Work to be completed ::
Find the line with "(s.finish r).returned = .result r := rfl" in the entries below. Repeat it, every following line, and the line with "(s.raise r).returned = .result r := rfl", exactly and with nothing added.

Source data ::
---*---

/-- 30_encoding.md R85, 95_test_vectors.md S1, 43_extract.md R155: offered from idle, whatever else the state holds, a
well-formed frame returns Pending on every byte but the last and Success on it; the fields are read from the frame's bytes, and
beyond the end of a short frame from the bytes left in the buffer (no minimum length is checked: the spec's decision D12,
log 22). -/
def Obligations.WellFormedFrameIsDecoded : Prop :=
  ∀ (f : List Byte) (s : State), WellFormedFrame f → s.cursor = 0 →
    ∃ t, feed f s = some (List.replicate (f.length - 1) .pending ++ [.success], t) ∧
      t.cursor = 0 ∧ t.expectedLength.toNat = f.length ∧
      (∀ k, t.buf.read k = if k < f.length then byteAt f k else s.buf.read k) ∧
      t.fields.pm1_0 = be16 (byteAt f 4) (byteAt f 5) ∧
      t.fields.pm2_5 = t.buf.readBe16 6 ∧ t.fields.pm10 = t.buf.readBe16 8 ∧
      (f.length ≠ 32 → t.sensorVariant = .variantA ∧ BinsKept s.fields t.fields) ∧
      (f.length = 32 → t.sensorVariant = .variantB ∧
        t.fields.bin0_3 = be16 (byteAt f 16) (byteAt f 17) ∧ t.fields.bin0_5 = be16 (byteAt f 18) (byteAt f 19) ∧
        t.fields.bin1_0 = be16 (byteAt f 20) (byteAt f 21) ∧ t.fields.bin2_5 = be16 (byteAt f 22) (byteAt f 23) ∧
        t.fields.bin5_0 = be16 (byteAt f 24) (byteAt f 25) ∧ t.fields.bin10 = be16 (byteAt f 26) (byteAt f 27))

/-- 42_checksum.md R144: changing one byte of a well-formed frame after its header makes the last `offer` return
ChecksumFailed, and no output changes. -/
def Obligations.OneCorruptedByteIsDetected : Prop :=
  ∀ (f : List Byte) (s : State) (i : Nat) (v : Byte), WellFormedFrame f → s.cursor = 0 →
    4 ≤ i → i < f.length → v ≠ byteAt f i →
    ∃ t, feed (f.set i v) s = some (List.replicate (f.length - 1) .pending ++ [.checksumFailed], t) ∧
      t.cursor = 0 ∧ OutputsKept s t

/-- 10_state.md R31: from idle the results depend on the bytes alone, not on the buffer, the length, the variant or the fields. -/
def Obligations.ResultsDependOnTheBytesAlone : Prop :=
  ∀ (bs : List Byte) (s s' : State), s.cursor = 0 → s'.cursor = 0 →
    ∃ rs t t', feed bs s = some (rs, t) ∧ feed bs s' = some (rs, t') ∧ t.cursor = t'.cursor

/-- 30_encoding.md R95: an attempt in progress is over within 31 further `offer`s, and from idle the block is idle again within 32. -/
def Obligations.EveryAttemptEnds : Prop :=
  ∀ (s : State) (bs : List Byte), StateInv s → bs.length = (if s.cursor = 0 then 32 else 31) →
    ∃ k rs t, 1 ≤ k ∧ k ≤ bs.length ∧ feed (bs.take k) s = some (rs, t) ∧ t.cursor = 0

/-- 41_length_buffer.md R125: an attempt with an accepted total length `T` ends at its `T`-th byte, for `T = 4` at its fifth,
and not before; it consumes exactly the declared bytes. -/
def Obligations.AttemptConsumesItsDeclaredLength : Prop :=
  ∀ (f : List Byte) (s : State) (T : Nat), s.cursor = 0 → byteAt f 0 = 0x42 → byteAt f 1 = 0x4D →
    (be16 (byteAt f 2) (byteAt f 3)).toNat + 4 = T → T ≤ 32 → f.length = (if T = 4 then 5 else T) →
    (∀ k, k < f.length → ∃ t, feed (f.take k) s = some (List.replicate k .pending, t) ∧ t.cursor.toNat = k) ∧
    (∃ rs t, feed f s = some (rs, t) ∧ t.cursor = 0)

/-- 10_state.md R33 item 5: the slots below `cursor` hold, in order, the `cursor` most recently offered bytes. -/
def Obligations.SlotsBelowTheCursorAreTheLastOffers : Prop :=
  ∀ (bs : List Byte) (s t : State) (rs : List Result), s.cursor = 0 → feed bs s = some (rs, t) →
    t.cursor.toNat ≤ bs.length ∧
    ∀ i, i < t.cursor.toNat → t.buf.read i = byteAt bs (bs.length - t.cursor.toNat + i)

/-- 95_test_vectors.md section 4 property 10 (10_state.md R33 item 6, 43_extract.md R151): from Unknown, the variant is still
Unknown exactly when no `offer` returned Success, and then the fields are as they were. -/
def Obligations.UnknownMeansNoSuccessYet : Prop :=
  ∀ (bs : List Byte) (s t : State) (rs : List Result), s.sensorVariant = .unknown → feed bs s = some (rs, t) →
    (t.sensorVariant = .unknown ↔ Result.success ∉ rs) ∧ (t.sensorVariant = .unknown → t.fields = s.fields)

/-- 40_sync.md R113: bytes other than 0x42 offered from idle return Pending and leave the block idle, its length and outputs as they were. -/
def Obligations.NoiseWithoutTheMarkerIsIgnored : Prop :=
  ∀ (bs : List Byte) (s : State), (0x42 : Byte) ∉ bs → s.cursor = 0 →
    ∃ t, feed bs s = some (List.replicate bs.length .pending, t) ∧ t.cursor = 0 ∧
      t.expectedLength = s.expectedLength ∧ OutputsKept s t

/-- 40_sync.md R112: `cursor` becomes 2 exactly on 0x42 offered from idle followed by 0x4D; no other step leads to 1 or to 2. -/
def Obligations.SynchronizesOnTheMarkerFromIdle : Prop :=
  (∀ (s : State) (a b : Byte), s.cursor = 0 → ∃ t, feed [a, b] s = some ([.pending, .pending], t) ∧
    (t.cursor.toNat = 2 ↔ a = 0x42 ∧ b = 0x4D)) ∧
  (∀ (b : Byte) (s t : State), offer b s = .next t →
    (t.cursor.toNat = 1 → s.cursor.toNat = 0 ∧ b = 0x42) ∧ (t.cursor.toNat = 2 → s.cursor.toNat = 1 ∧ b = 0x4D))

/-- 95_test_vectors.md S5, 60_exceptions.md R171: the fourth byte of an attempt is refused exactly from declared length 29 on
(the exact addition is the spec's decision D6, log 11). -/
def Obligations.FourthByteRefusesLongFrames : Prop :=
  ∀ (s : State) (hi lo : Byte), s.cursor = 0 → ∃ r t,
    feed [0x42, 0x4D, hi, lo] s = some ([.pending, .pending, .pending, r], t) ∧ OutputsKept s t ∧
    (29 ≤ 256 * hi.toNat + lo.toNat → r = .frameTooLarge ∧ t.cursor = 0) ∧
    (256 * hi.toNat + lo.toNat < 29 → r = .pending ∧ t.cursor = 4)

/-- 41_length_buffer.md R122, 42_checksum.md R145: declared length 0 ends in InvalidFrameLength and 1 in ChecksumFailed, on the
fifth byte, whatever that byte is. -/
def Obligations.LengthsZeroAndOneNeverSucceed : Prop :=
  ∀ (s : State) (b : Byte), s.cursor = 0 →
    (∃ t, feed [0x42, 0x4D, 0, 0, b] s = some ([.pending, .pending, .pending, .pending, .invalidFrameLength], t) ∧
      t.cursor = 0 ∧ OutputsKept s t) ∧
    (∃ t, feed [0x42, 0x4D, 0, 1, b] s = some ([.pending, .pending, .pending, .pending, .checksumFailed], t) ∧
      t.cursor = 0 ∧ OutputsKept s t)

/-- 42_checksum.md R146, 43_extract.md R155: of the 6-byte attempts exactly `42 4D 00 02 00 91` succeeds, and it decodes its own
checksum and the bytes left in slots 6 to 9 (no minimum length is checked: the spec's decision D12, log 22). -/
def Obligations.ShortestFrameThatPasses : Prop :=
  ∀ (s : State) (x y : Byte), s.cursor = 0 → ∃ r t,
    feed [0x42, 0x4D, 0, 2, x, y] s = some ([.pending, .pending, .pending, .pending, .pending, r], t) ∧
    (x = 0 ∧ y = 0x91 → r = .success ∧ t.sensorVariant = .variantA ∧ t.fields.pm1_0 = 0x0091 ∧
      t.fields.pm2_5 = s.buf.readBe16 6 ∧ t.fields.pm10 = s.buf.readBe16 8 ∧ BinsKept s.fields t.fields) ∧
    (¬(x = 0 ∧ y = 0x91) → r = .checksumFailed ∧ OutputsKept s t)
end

---*---

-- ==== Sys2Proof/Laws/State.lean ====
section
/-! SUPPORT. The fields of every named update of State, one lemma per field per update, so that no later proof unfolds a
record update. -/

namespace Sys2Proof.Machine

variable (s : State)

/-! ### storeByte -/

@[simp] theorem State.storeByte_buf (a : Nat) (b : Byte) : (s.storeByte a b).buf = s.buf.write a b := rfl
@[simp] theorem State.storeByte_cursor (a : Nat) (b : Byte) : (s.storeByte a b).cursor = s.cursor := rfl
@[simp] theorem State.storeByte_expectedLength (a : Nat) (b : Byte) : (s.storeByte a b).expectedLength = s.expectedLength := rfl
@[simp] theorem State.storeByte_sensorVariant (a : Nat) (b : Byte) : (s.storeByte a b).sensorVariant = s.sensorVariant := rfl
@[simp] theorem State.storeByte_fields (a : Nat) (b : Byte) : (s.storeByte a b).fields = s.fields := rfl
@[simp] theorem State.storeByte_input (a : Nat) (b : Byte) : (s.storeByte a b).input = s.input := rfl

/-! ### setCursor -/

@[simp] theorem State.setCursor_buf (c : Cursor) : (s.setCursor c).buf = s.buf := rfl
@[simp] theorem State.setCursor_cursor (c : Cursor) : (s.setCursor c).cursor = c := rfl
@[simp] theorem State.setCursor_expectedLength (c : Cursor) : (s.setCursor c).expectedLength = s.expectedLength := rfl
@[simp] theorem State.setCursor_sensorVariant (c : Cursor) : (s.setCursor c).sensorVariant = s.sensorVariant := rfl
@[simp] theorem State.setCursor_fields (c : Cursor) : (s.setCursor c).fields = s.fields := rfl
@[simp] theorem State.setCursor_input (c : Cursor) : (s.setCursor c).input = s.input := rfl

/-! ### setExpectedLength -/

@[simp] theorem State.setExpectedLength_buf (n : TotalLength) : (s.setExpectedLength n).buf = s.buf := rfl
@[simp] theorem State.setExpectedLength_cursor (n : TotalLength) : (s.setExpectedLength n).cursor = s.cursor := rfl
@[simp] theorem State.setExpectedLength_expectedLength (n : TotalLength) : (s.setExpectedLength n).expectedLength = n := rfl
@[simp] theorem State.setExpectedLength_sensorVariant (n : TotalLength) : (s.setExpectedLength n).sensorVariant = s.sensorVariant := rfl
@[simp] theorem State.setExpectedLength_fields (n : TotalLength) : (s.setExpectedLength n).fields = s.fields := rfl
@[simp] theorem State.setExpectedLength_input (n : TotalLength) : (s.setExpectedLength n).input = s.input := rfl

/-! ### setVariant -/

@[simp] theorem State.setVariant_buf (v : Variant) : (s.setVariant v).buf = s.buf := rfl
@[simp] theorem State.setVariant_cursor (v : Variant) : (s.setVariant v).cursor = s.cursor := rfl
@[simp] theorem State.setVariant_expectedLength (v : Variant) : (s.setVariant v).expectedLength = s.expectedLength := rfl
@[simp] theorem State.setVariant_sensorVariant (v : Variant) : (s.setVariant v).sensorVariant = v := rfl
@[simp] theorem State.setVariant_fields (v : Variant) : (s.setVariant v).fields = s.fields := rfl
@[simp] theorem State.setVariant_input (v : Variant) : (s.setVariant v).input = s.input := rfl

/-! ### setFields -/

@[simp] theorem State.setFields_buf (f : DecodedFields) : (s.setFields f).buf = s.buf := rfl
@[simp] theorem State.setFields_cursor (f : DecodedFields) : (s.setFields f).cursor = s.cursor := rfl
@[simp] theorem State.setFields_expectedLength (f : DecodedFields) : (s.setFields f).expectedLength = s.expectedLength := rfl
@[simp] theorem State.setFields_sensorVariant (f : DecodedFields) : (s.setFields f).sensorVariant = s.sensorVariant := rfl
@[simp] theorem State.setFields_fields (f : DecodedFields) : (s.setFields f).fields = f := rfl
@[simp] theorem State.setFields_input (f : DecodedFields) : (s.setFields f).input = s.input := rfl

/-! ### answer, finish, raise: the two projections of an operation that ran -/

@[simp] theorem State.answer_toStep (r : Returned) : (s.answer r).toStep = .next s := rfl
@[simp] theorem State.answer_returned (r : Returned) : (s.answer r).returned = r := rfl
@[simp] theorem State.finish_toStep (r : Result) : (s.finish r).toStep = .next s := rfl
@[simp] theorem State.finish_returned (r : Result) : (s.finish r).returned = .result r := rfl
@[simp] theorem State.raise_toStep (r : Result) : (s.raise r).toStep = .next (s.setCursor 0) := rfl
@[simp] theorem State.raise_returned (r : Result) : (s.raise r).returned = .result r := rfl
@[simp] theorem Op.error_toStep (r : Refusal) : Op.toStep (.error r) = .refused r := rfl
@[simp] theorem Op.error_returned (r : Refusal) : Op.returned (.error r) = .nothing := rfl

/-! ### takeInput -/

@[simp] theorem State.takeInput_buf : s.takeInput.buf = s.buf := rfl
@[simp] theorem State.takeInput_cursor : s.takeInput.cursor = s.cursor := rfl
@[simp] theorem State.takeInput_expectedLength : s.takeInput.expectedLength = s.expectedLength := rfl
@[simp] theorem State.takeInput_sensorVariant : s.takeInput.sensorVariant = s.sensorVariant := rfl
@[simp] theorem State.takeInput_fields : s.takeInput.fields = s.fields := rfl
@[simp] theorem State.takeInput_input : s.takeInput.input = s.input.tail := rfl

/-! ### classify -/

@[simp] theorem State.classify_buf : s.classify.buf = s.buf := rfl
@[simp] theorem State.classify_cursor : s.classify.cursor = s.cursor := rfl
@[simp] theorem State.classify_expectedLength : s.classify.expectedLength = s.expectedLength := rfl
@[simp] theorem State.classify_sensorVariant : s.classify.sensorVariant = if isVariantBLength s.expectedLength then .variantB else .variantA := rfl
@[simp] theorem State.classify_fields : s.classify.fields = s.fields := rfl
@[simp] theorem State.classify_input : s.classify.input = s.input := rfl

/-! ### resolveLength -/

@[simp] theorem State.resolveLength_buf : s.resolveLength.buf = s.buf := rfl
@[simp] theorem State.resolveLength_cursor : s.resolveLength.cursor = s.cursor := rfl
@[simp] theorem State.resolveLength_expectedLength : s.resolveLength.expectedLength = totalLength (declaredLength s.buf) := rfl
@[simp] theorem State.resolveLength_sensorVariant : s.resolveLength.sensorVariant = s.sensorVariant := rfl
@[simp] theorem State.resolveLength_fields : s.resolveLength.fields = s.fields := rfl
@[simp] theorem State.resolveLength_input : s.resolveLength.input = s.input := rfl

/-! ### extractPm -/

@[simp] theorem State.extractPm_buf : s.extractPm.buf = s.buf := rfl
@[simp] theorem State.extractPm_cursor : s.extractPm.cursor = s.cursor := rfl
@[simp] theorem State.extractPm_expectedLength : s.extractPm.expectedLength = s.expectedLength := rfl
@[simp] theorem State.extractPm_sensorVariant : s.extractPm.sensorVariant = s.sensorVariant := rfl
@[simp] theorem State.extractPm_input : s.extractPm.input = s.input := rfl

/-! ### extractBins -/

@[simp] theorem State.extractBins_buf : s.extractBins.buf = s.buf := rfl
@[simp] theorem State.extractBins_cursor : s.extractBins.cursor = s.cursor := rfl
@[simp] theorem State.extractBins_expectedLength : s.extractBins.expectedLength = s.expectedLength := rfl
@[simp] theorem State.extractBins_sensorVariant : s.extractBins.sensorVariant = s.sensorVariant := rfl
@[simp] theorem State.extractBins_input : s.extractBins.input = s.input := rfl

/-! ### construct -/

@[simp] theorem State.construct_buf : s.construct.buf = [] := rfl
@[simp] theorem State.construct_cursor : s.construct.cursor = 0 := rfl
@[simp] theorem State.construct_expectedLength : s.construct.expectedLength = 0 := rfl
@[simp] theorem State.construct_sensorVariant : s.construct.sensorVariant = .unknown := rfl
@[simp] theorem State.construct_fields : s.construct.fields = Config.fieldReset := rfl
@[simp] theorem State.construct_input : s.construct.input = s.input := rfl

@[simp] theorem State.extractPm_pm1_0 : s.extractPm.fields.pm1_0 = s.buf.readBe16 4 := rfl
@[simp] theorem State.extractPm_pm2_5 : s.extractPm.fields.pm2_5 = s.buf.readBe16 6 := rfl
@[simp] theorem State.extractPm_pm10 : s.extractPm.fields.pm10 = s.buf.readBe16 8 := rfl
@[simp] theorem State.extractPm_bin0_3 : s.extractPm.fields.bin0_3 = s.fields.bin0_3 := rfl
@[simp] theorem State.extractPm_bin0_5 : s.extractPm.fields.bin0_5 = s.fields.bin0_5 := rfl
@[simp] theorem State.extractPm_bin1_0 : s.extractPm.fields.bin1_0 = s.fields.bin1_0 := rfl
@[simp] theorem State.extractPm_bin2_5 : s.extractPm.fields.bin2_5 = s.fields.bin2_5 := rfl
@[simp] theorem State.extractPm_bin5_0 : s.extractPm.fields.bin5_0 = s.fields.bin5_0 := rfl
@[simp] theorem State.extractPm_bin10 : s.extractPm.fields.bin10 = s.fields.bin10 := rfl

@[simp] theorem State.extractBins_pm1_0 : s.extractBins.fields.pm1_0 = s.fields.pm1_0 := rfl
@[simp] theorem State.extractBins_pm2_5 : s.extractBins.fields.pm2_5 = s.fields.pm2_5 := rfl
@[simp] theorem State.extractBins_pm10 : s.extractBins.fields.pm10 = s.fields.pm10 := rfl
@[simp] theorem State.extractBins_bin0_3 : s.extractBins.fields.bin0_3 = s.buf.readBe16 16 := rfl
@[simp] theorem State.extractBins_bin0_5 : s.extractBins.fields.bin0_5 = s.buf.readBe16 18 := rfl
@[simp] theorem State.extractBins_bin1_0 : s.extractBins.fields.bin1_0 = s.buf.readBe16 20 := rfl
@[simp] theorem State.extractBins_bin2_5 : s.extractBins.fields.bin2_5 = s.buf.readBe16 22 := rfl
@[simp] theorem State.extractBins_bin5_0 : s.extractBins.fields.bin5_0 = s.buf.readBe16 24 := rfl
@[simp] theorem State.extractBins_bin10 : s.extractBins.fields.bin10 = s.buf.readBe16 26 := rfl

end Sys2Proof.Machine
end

---*---

Answer box ::
@[simp] theorem State.finish_returned (r : Result) : (s.finish r).returned = .result r := rfl
@[simp] theorem State.raise_toStep (r : Result) : (s.raise r).toStep = .next (s.setCursor 0) := rfl
@[simp] theorem State.raise_returned (r : Result) : (s.raise r).returned = .result r := rfl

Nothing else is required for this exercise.